PROMPT — Some entries follow. Reproduce exactly the lines starting at the one with "match pathKind p with" and stopping after the one with "let now : Staging".

DATA —
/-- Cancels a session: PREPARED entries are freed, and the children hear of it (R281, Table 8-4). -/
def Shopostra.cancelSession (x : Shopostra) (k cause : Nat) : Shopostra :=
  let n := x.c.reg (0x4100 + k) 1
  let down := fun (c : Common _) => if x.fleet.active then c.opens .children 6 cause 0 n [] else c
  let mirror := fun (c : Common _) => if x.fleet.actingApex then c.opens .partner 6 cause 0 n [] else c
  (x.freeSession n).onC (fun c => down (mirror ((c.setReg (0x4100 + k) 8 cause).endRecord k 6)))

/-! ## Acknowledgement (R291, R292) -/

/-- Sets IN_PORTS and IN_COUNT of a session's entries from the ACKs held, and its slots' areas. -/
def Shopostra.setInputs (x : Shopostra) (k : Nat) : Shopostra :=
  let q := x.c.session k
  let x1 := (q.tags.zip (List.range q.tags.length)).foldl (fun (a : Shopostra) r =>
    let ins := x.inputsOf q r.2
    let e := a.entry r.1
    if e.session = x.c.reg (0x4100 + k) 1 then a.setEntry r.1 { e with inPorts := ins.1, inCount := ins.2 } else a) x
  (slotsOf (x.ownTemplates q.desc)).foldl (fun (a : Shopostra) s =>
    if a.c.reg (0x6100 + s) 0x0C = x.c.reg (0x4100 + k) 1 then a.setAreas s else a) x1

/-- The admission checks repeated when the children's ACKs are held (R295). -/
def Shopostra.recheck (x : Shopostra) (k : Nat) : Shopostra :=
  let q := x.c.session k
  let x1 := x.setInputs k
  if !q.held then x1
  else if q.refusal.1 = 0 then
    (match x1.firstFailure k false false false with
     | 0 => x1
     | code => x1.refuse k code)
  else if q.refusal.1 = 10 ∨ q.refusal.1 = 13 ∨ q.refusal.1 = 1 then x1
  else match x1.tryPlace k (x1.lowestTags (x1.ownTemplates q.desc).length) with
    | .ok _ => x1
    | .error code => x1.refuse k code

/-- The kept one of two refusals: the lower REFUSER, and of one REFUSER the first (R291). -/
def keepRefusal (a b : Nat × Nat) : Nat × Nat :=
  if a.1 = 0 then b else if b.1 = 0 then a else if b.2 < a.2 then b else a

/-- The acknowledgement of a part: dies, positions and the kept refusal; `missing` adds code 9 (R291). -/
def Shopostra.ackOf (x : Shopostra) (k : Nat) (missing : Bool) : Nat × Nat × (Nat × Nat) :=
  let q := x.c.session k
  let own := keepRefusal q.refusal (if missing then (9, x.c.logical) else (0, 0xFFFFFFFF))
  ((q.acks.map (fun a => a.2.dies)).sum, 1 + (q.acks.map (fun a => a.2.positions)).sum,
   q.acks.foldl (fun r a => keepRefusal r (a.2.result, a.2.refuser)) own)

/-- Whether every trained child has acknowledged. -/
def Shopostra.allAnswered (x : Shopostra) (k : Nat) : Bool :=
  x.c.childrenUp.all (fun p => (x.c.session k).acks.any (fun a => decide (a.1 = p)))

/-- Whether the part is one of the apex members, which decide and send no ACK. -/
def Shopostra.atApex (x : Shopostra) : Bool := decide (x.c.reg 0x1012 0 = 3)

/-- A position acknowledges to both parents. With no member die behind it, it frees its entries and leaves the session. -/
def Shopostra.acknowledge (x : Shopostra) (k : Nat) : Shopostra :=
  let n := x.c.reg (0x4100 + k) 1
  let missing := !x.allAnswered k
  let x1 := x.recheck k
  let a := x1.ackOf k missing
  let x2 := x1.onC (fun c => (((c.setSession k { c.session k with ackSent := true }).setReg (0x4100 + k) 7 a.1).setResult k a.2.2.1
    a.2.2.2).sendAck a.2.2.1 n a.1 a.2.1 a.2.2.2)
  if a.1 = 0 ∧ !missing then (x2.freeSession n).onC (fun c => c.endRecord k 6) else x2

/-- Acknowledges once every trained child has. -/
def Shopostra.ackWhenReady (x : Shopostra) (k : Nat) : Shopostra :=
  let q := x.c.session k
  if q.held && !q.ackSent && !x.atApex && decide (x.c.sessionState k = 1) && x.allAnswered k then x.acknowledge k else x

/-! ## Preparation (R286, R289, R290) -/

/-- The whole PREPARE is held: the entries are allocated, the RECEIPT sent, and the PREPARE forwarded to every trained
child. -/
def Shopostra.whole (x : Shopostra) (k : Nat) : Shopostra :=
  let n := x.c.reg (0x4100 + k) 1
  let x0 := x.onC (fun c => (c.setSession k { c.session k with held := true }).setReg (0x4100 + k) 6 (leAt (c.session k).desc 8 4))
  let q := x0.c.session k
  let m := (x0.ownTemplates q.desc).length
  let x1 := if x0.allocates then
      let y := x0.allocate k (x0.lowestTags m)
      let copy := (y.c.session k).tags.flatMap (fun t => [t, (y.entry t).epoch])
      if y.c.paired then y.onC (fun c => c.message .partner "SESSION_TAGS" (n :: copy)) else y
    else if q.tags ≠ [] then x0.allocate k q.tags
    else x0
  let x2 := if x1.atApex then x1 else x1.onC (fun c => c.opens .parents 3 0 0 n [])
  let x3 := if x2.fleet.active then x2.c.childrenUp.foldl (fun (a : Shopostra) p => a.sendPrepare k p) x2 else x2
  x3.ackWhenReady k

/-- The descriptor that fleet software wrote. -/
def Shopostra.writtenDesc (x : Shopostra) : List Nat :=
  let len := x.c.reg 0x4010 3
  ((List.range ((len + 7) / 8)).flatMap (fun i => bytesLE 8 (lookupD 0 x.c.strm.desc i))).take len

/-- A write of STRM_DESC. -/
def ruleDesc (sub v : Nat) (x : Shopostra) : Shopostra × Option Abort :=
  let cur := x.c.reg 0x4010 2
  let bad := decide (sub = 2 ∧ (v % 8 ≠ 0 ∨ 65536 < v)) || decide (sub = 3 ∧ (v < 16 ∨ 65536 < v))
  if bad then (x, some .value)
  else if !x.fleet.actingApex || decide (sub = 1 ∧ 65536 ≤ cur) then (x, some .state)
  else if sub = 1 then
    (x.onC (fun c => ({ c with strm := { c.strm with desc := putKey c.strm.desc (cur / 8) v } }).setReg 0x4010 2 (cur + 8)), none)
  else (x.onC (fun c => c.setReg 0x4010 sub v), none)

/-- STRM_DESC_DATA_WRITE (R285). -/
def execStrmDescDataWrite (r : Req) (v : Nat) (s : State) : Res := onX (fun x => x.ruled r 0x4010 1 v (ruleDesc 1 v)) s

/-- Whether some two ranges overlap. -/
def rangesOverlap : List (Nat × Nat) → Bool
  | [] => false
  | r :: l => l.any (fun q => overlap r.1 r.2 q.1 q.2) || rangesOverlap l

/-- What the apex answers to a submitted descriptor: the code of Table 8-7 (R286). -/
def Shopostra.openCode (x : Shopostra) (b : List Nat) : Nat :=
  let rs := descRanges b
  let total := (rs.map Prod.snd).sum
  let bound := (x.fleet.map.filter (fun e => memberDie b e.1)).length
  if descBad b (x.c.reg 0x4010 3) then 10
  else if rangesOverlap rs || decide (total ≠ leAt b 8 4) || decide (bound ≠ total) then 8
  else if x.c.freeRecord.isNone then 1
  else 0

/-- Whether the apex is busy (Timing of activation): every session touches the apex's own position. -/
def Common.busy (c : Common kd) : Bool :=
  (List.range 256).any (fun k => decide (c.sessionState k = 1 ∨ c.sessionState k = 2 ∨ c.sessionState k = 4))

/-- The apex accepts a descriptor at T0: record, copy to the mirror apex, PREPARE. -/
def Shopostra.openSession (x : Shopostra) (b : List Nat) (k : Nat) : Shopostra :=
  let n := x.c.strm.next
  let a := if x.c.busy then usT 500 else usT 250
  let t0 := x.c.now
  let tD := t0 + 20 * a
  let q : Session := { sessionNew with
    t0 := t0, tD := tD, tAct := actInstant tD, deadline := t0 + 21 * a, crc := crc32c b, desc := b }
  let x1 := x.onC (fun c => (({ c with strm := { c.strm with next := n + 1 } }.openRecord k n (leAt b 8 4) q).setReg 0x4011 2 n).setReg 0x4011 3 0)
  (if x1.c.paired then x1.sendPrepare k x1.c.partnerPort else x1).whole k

---

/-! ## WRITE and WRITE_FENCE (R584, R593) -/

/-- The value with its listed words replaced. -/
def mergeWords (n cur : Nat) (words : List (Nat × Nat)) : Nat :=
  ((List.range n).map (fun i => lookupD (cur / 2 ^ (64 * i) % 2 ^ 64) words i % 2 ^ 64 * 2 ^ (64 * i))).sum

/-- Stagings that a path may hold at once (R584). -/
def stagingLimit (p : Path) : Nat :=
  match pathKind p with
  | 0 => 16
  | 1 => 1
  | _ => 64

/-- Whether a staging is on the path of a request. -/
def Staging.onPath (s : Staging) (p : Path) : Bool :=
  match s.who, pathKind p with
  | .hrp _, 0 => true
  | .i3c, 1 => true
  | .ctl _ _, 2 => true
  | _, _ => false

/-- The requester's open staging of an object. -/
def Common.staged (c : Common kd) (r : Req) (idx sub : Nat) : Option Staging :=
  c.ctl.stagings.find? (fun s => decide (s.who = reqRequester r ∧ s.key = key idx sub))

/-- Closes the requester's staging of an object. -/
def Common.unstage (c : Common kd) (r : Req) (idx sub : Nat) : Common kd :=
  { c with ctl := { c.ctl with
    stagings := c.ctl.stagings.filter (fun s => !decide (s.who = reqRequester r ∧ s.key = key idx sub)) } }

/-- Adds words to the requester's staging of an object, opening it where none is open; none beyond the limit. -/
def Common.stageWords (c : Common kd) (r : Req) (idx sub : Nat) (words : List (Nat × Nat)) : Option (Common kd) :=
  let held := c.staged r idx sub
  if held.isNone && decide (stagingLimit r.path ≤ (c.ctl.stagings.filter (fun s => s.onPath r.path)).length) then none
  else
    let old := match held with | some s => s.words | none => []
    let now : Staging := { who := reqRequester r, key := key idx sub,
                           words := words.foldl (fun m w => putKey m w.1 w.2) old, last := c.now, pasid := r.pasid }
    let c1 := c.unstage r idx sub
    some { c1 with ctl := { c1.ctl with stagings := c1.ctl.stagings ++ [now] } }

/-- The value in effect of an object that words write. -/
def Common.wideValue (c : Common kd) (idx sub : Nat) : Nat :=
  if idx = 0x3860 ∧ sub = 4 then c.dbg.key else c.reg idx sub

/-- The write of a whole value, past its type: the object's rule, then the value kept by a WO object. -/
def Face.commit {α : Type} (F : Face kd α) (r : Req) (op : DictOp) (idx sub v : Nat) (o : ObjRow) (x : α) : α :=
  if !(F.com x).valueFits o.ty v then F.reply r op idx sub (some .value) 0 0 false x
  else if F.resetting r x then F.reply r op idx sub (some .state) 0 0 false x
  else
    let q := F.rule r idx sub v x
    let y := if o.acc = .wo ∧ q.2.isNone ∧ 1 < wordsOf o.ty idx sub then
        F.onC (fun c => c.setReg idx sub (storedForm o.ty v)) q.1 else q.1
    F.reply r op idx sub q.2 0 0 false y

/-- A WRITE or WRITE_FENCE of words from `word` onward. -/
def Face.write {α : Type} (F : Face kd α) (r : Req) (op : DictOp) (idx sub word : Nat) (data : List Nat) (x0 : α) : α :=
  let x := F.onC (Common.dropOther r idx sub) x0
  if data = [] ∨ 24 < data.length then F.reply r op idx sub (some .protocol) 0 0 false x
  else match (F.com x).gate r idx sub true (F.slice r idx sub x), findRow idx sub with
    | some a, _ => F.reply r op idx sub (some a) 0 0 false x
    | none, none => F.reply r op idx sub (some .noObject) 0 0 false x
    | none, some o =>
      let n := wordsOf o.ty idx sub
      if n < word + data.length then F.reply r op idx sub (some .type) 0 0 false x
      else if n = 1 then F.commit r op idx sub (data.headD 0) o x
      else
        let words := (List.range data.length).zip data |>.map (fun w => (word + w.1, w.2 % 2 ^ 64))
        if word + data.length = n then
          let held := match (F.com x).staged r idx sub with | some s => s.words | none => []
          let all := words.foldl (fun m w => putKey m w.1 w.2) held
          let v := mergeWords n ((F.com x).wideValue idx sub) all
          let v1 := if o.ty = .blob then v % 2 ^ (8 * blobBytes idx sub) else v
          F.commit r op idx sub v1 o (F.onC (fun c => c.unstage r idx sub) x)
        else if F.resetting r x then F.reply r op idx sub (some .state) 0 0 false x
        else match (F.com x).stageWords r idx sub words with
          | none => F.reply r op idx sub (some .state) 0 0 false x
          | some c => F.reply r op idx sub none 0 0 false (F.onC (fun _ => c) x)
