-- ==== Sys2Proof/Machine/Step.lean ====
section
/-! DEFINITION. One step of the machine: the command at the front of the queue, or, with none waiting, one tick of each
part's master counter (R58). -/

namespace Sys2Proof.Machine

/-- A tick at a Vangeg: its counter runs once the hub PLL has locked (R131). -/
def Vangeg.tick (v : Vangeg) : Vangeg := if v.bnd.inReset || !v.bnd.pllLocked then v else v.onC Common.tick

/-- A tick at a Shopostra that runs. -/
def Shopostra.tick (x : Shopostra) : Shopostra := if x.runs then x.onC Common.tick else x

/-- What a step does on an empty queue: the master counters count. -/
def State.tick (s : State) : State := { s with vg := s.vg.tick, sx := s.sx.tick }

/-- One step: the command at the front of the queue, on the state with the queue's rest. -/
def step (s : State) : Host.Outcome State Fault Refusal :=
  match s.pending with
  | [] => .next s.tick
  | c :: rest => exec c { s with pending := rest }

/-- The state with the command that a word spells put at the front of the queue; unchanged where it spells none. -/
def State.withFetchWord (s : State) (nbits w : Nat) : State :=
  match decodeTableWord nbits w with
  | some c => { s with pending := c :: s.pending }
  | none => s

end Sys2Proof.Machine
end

TASK RESULT —
  match pathKind p with
  | 0 => 16
  | 1 => 1
  | _ => 64

/-- Whether a staging is on the path of a request. -/
def Staging.onPath (s : Staging) (p : Path) : Bool :=
  match s.who, pathKind p with
  | .hrp _, 0 => true
  | .i3c, 1 => true
  | .ctl _ _, 2 => true
  | _, _ => false

/-- The requester's open staging of an object. -/
def Common.staged (c : Common kd) (r : Req) (idx sub : Nat) : Option Staging :=
  c.ctl.stagings.find? (fun s => decide (s.who = reqRequester r ∧ s.key = key idx sub))

/-- Closes the requester's staging of an object. -/
def Common.unstage (c : Common kd) (r : Req) (idx sub : Nat) : Common kd :=
  { c with ctl := { c.ctl with
    stagings := c.ctl.stagings.filter (fun s => !decide (s.who = reqRequester r ∧ s.key = key idx sub)) } }

/-- Adds words to the requester's staging of an object, opening it where none is open; none beyond the limit. -/
def Common.stageWords (c : Common kd) (r : Req) (idx sub : Nat) (words : List (Nat × Nat)) : Option (Common kd) :=
  let held := c.staged r idx sub
  if held.isNone && decide (stagingLimit r.path ≤ (c.ctl.stagings.filter (fun s => s.onPath r.path)).length) then none
  else
    let old := match held with | some s => s.words | none => []
    let now : Staging := { who := reqRequester r, key := key idx sub,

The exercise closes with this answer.